* **What you have to do**
Keep only those lines of the records that include the string "mode".

Saved data entries:
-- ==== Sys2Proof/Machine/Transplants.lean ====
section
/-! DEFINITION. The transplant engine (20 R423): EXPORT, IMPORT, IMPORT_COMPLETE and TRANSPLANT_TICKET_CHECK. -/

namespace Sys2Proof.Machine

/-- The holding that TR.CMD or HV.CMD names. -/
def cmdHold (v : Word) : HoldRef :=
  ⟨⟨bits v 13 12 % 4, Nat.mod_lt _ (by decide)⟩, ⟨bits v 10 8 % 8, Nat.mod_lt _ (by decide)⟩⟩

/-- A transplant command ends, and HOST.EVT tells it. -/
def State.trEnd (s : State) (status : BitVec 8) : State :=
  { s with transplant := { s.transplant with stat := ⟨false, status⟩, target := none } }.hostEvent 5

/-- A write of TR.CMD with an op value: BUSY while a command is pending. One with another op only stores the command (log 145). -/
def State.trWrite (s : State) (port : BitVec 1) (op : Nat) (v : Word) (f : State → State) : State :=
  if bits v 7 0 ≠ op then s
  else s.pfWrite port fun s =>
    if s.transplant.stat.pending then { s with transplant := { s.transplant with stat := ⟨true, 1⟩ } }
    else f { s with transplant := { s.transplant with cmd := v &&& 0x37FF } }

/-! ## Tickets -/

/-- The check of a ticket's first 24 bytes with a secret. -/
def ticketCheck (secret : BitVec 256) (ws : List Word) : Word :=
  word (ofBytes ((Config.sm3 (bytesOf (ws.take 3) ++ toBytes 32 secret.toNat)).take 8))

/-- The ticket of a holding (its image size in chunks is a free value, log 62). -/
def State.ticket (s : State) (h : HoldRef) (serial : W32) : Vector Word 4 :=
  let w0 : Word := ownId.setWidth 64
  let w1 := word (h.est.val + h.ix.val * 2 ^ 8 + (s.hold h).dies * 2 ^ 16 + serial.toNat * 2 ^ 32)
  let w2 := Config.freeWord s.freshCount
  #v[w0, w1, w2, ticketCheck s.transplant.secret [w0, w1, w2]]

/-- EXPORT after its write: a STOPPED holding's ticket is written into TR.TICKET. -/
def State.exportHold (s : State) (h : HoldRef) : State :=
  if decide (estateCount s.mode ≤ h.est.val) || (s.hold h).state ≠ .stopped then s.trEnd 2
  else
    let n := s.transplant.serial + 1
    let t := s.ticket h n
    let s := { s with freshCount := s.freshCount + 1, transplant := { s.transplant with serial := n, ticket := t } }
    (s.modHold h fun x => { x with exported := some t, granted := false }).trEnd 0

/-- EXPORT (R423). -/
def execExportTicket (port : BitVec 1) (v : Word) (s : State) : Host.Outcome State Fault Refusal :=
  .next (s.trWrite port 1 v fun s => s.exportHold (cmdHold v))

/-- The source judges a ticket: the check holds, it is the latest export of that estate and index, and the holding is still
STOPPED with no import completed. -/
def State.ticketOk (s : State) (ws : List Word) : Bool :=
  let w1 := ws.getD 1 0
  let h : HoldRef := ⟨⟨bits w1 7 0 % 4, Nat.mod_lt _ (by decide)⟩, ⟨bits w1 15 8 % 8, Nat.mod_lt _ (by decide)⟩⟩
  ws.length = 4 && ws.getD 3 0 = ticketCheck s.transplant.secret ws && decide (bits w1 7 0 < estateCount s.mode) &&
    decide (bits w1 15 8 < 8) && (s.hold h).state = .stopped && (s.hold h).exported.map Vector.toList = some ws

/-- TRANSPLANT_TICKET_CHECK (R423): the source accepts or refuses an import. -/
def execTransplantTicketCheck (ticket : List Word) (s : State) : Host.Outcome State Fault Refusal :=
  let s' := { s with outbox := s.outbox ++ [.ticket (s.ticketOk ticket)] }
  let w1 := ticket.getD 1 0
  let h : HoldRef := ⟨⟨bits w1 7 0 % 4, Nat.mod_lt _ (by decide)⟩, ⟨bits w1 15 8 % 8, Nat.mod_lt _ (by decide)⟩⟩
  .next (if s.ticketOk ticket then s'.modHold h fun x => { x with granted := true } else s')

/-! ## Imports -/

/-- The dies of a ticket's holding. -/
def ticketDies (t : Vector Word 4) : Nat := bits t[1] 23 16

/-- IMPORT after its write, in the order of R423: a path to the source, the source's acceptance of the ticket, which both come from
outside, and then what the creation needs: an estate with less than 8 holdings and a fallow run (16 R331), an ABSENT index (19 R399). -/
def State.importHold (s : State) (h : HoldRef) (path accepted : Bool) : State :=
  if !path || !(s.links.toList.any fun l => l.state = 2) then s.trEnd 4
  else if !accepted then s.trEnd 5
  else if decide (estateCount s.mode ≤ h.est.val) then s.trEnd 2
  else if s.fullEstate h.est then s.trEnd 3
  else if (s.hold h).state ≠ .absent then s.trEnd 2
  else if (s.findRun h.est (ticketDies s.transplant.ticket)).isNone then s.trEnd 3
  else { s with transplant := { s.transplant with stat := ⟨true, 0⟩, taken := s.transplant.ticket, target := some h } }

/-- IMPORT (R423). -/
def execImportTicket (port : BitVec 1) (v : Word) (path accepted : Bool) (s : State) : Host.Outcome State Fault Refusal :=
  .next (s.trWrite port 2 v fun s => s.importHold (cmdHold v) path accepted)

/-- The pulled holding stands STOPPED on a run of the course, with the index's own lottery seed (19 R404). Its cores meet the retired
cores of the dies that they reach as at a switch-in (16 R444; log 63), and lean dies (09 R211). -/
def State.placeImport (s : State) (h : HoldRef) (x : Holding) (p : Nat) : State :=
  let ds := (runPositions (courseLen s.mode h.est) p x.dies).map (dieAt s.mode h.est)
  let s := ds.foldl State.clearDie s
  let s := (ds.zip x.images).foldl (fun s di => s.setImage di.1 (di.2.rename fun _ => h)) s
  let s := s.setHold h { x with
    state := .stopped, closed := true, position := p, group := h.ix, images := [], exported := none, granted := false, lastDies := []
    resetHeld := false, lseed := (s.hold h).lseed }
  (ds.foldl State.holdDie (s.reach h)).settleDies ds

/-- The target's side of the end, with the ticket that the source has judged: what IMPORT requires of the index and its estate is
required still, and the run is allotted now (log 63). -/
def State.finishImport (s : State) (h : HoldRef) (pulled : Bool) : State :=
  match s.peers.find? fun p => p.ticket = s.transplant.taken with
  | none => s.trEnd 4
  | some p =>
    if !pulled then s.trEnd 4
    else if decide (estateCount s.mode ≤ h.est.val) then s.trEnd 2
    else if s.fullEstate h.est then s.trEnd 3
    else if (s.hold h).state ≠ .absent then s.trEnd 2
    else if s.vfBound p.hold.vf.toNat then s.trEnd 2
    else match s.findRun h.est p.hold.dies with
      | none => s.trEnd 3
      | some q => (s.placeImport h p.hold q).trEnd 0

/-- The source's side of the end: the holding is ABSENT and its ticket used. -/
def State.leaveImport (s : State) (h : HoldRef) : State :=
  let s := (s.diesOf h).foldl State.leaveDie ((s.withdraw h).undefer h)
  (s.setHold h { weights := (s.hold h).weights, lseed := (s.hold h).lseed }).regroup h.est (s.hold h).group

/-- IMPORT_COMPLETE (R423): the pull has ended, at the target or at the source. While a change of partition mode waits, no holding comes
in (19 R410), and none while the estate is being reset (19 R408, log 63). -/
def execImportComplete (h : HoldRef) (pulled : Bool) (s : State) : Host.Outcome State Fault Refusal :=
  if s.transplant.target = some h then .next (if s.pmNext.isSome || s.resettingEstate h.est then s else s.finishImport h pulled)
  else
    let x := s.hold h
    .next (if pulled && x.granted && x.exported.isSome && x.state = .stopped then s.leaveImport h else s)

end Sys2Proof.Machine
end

* **Exercise answer**
  if decide (estateCount s.mode ≤ h.est.val) || (s.hold h).state ≠ .stopped then s.trEnd 2
  ws.length = 4 && ws.getD 3 0 = ticketCheck s.transplant.secret ws && decide (bits w1 7 0 < estateCount s.mode) &&
  else if decide (estateCount s.mode ≤ h.est.val) then s.trEnd 2
  let ds := (runPositions (courseLen s.mode h.est) p x.dies).map (dieAt s.mode h.est)
    else if decide (estateCount s.mode ≤ h.est.val) then s.trEnd 2
/-- IMPORT_COMPLETE (R423): the pull has ended, at the target or at the source. While a change of partition mode waits, no holding comes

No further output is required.